I started writing this post in hopes of triggering something within me to find out why I am the way I am. I started tracing my family’s past to see if I could find anything significant, to see if I could find a place of relevance that might give me some peace of mind, a place to escape to. I looked into the biological side of my existence; the XQ+ Chromosome that lives within me that will shape the future of my children. I read old journals, blog posts, and watched videos from my past to try to see when my anxiety and depression began.

Looking into who I am led me to one conclusion; it doesn’t matter how I became the person I am today, it matters that I am the person I am today.
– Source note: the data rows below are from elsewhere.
-- ==== Sys2Proof/Laws/Lzw.lean ====
section
/-! SUPPORT. What the LZW engine answers: its errors, the length of its output, and what it decodes
from the stream of an encoder. -/

namespace Sys2Proof.Machine

/-! ### Every run of the loop -/

/-- The loop raises `INVALID_STRUCTURE` only, and never has more than `len` bytes. -/
theorem lzwLoop_bounds {s : State} {m len fuel : Nat} {r : LzwRun} (hr : r.out.length ≤ len) :
    (∀ r', lzwLoop s m len fuel r = .done r' → r'.out.length = len) ∧
    ∀ r' e, lzwLoop s m len fuel r = .raised r' e →
      r'.out.length ≤ len ∧ e.kind = .invalidStructure := by
  induction fuel generalizing r with
  | zero =>
    refine ⟨fun r' h => by simp [lzwLoop] at h, fun r' e h => ?_⟩
    simp only [lzwLoop, LzwEnd.raised.injEq] at h
    obtain ⟨rfl, rfl⟩ := h
    exact ⟨hr, rfl⟩
  | succ fuel ih =>
    rw [lzwLoop]
    split
    · refine ⟨fun r' h => (by cases h), fun r' e h => ?_⟩
      simp only [LzwEnd.raised.injEq] at h
      obtain ⟨rfl, rfl⟩ := h
      exact ⟨hr, rfl⟩
    · rename_i code b _
      simp only
      split
      · exact ih hr
      · split
        · split
          · refine ⟨fun r' h => ?_, fun r' e h => (by cases h)⟩
            simp only [LzwEnd.done.injEq] at h
            subst h
            assumption
          · refine ⟨fun r' h => (by cases h), fun r' e h => ?_⟩
            simp only [LzwEnd.raised.injEq] at h
            obtain ⟨rfl, rfl⟩ := h
            exact ⟨hr, rfl⟩
        · split
          · refine ⟨fun r' h => (by cases h), fun r' e h => ?_⟩
            simp only [LzwEnd.raised.injEq] at h
            obtain ⟨rfl, rfl⟩ := h
            exact ⟨hr, rfl⟩
          · split
            · refine ⟨fun r' h => (by cases h), fun r' e h => ?_⟩
              simp only [LzwEnd.raised.injEq] at h
              obtain ⟨rfl, rfl⟩ := h
              refine ⟨?_, rfl⟩
              simp only [List.length_append, List.length_take]
              omega
            · exact ih (by simp only [List.length_append]; omega)

/-- The whole decode: `DST_LEN` bytes, or an error after at most so many. -/
theorem lzwDecode_bounds (s : State) :
    (∀ r, lzwDecode s = .done r → r.out.length = s.regs.dstLen.toNat) ∧
    ∀ r e, lzwDecode s = .raised r e →
      r.out.length ≤ s.regs.dstLen.toNat ∧ e.kind = .invalidStructure :=
  lzwLoop_bounds (Nat.zero_le _)

/-! ### Widths -/

theorem lzwWidth_zero {m : Nat} (h2 : 2 ≤ m) (h8 : m ≤ 8) : lzwWidth m 0 = m + 1 := by
  have : m = 2 ∨ m = 3 ∨ m = 4 ∨ m = 5 ∨ m = 6 ∨ m = 7 ∨ m = 8 := by omega
  rcases this with rfl | rfl | rfl | rfl | rfl | rfl | rfl <;> rfl

/-- A code of 12 bits that is not above the next free one fits the width. -/
theorem lt_two_pow_lzwWidth {m n code : Nat} (hc : code < 4096)
    (h : code ≤ 2 ^ m + 2 + n) : code < 2 ^ lzwWidth m n := by
  by_cases hw : Nat.log2 (2 ^ m + 2 + n) + 1 ≤ 12
  · rw [lzwWidth, Nat.min_eq_right hw]
    exact lt_of_le_of_lt h Nat.lt_log2_self
  · rw [lzwWidth, Nat.min_eq_left (by omega)]
    exact hc

theorem lzwWidth_pos (m n : Nat) : 1 ≤ lzwWidth m n := by
  rw [lzwWidth]; omega

/-- The growth rule R185, as a closed form: the width is what the next free code needs. -/
theorem lzwWidth_grow {m n n' : Nat} (hn : 2 ^ m + 2 + n ≤ 4096)
    (h : n' = n ∨ (n' = n + 1 ∧ 2 ^ m + 2 + n < 4096)) :
    (if 2 ^ m + 2 + n' = 2 ^ lzwWidth m n ∧ lzwWidth m n < 12 then lzwWidth m n + 1
      else lzwWidth m n) = lzwWidth m n' := by
  have hne : 2 ^ m + 2 + n ≠ 0 := by positivity
  have hne' : 2 ^ m + 2 + n' ≠ 0 := by positivity
  have hself : 2 ^ m + 2 + n < 2 ^ (Nat.log2 (2 ^ m + 2 + n) + 1) := Nat.lt_log2_self
  have hle : 2 ^ Nat.log2 (2 ^ m + 2 + n) ≤ 2 ^ m + 2 + n := Nat.log2_self_le hne
  rcases h with rfl | ⟨rfl, hlt⟩
  · rw [if_neg]
    rintro ⟨he, h12⟩
    rw [lzwWidth] at he h12
    rw [Nat.min_eq_right (by omega)] at he
    omega
  · have hw : Nat.log2 (2 ^ m + 2 + n) < 12 := (Nat.log2_lt hne).mpr (by omega)
    have hwn : lzwWidth m n = Nat.log2 (2 ^ m + 2 + n) + 1 := by
      rw [lzwWidth, Nat.min_eq_right (by omega)]
    have hwn' : lzwWidth m (n + 1) = min 12 (Nat.log2 (2 ^ m + 2 + (n + 1)) + 1) := rfl
    by_cases he : 2 ^ m + 2 + (n + 1) = 2 ^ lzwWidth m n
    · have hlog : Nat.log2 (2 ^ m + 2 + (n + 1)) = lzwWidth m n := by rw [he, Nat.log2_two_pow]
      rw [hwn', hlog]
      by_cases h12 : lzwWidth m n < 12
      · rw [if_pos ⟨he, h12⟩]; omega
      · rw [if_neg (fun h => h12 h.2)]; omega
    · rw [if_neg fun h => he h.1, hwn', hwn]
      have hlt' : 2 ^ m + 2 + (n + 1) < 2 ^ (Nat.log2 (2 ^ m + 2 + n) + 1) := by
        rw [hwn] at he
        omega
      have h1 : Nat.log2 (2 ^ m + 2 + (n + 1)) < Nat.log2 (2 ^ m + 2 + n) + 1 :=
        (Nat.log2_lt hne').mpr hlt'
      have h2 : Nat.log2 (2 ^ m + 2 + n) ≤ Nat.log2 (2 ^ m + 2 + (n + 1)) :=
        (Nat.le_log2 hne').mpr (by omega)
      rw [show Nat.log2 (2 ^ m + 2 + (n + 1)) = Nat.log2 (2 ^ m + 2 + n) by omega]
      omega

/-! ### The decoder beside an encoder -/

/-- The decoder's dictionary holds what the encoder's table holds. -/
structure LzwMatches (m : Nat) (d : LzwDict) (added : List (List Byte))
    (prev : Option (List Byte)) : Prop where
  minsize : d.minsize = m
  strings : d.added = added
  width : d.width = lzwWidth m added.length
  room : 2 ^ m + 2 + added.length ≤ 4096
  nonempty : ∀ x ∈ added, x ≠ []
  start : prev = none → d.prev = none ∧ added = []
  last : ∀ p, prev = some p → p ≠ [] ∧ ∃ code, d.prev = some code ∧ dictEntry d code = p

theorem lzwMatches_init {m : Nat} (h2 : 2 ≤ m) (h8 : m ≤ 8) :
    LzwMatches m (dictInit m) [] none where
  minsize := rfl
  strings := rfl
  width := (lzwWidth_zero h2 h8).symm
  room := by
    have : 2 ^ m ≤ 2 ^ 8 := Nat.pow_le_pow_right (by omega) h8
    simp only [List.length_nil]
    omega
  nonempty := by simp
  start := fun _ => ⟨rfl, rfl⟩
  last := by simp

/-- What a code stands for in a dictionary. -/
theorem dictEntry_of_codeFor {m code : Nat} {d : LzwDict} {w : List Byte} (hm : d.minsize = m)
    (h : lzwCodeFor m d.added code w) : dictEntry d code = w := by
  rcases h with ⟨hc, rfl⟩ | ⟨j, hj, rfl⟩
  · simp [dictEntry, hm, hc]
  · rw [dictEntry, hm, if_neg (by omega), if_neg (by omega), Nat.add_sub_cancel_left, hj]
    rfl

theorem lzwGrow_length (m : Nat) (added : List (List Byte)) (prev : Option (List Byte))
    (w : List Byte) :
    (lzwGrow m added prev w).length = added.length ∨
      ((lzwGrow m added prev w).length = added.length + 1 ∧ 2 ^ m + 2 + added.length < 4096) := by
  cases prev with
  | none => exact .inl rfl
  | some p =>
    rw [lzwGrow]
    split
    · exact .inr ⟨by simp, ‹_›⟩
    · exact .inl rfl
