/-! ### Every row -/

theorem packetLoop_error {s : State} {packet : Byte → Packet} {rb row fuel : Nat}
    {out : List Byte} {b : Nat} {e : ErrInfo}
    (h : packetLoop s packet rb row fuel out b = .error e) : e.kind = .invalidStructure := by
  induction fuel generalizing out b with
  | zero =>
    rw [packetLoop] at h
    split at h
    · cases h
    · simp only [Except.error.injEq] at h; subst h; rfl
  | succ fuel ih =>
    rw [packetLoop] at h
    split at h
    · cases h
    · split at h
      · simp only [Except.error.injEq] at h; subst h; rfl
      · split at h
        · exact ih h
        · simp only [Except.error.injEq] at h; subst h; rfl
        · split at h
          · simp only [Except.error.injEq] at h; subst h; rfl
          · split at h
            · simp only [Except.error.injEq] at h; subst h; rfl
            · exact ih h
        · split at h
          · simp only [Except.error.injEq] at h; subst h; rfl
          · split at h
            · simp only [Except.error.injEq] at h; subst h; rfl
            · exact ih h

/-- A decoded row has exactly the bytes of one row. -/
theorem packetLoop_length {s : State} {packet : Byte → Packet} {rb row fuel : Nat}
    {out out' : List Byte} {b b' : Nat}
    (h : packetLoop s packet rb row fuel out b = .ok (out', b')) (ho : out.length ≤ rb) :
    out'.length = rb := by
  induction fuel generalizing out b with
  | zero =>
    rw [packetLoop] at h
    split at h
    · simp only [Except.ok.injEq, Prod.mk.injEq] at h; obtain ⟨rfl, -⟩ := h; omega
    · cases h
  | succ fuel ih =>
    rw [packetLoop] at h
    split at h
    · simp only [Except.ok.injEq, Prod.mk.injEq] at h; obtain ⟨rfl, -⟩ := h; omega
    · split at h
      · cases h
      · split at h
        · exact ih h ho
        · cases h
        · split at h
          · cases h
          · split at h
            · cases h
            · rename_i hb
              refine ih h ?_
              have := (readBytes_ok hb).1
              simp only [List.length_append]
              omega
        · split at h
          · cases h
          · split at h
            · cases h
            · refine ih h ?_
              simp only [List.length_append, List.length_replicate]
              omega

/-- A row that is full ends. -/
theorem packetLoop_full {s : State} {packet : Byte → Packet} {rb row fuel : Nat}
    {out : List Byte} {b : Nat} (h : rb ≤ out.length) :
    packetLoop s packet rb row fuel out b = .ok (out, b) := by
  cases fuel <;> rw [packetLoop, if_pos h]
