-- ==== Sys2Proof/Laws/PerInstr.lean ====
section
/-! SUPPORT. Statements made per instruction: the fields of every command word stand where R100 puts
them. -/

namespace Sys2Proof.Laws.FieldsPlaced

/-- `OP` is in bits [7:0], `MODE` in [11:8], and bits [31:12] are 0 (R100, R103). -/
def Statement (i : Instr) : Prop :=
  (encode i).extractLsb' 0 8 = i.opcode ∧ (encode i).extractLsb' 8 4 = i.mode ∧
    (encode i).extractLsb' 12 20 = 0

theorem nop : Statement .nop := ⟨rfl, rfl, rfl⟩

theorem mhRows (byteOut : Bool) (align : Bool) :
    Statement (.mhRows byteOut align) := by
  cases byteOut <;> cases align <;> exact ⟨rfl, rfl, rfl⟩

theorem mhRun (colour : Colour) :
    Statement (.mhRun colour) := by
  cases colour <;> exact ⟨rfl, rfl, rfl⟩

theorem mhCode (colour : Colour) :
    Statement (.mhCode colour) := by
  cases colour <;> exact ⟨rfl, rfl, rfl⟩

theorem lzwDecode : Statement .lzwDecode := ⟨rfl, rfl, rfl⟩

theorem packbits : Statement .packbits := ⟨rfl, rfl, rfl⟩

theorem byterun1 : Statement .byterun1 := ⟨rfl, rfl, rfl⟩

theorem palmRle : Statement .palmRle := ⟨rfl, rfl, rfl⟩

theorem pngUnfilter (first : Bool) :
    Statement (.pngUnfilter first) := by
  cases first <;> exact ⟨rfl, rfl, rfl⟩

theorem pngNone (first : Bool) :
    Statement (.pngNone first) := by
  cases first <;> exact ⟨rfl, rfl, rfl⟩

theorem pngSub (first : Bool) :
    Statement (.pngSub first) := by
  cases first <;> exact ⟨rfl, rfl, rfl⟩

theorem pngUp (first : Bool) :
    Statement (.pngUp first) := by
  cases first <;> exact ⟨rfl, rfl, rfl⟩

theorem pngAvg (first : Bool) :
    Statement (.pngAvg first) := by
  cases first <;> exact ⟨rfl, rfl, rfl⟩

theorem pngPaeth (first : Bool) :
    Statement (.pngPaeth first) := by
  cases first <;> exact ⟨rfl, rfl, rfl⟩

theorem adam7Geom : Statement .adam7Geom := ⟨rfl, rfl, rfl⟩

theorem adam7Scatter : Statement .adam7Scatter := ⟨rfl, rfl, rfl⟩

theorem cmykToRgb (planar : Bool) :
    Statement (.cmykToRgb planar) := by
  cases planar <;> exact ⟨rfl, rfl, rfl⟩

theorem palWrite : Statement .palWrite := ⟨rfl, rfl, rfl⟩

theorem palRead : Statement .palRead := ⟨rfl, rfl, rfl⟩

theorem palLookup : Statement .palLookup := ⟨rfl, rfl, rfl⟩

theorem palLoad : Statement .palLoad := ⟨rfl, rfl, rfl⟩

theorem palAttach : Statement .palAttach := ⟨rfl, rfl, rfl⟩

theorem palReset : Statement .palReset := ⟨rfl, rfl, rfl⟩

end Sys2Proof.Laws.FieldsPlaced
end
Every person has lived through events that shape them and I am proud that my life has given me a seemingly endless amount of battles to fight. It has done nothing but prove to me how much I am capable of.

I’m reminded of who I am not by the face that looks back at me in the mirror – but by the tattoo permanently embedded into my skin.

The battles I’ve faced, the people I’ve met, the challenges I have overcome; everything resides in the wordless story drawn into my skin.

  Tattoo done by: Shaun Smith (@leathershod) • Currently working at Tattoo Voodoo in Poughkeepsie, New York • Available for appointments at leathershod@gmail.com 

 

Tattoo done by: Shaun Smith (@leathershod• Currently working at Tattoo Voodoo in Poughkeepsie, New York • Available for appointments at leathershod@gmail.com 

Anorexia was by far the one demon I did not think I had the strength to defeat. The disease is still with me and will forever haunt me, but it will never be strong enough to take away my life as it did six years ago.

The summer of 2013 marked one year of being recovered from Anorexia. As a promise to myself to never go back down the dark path that took me so long to escape from a year earlier, I got a recovery tattoo.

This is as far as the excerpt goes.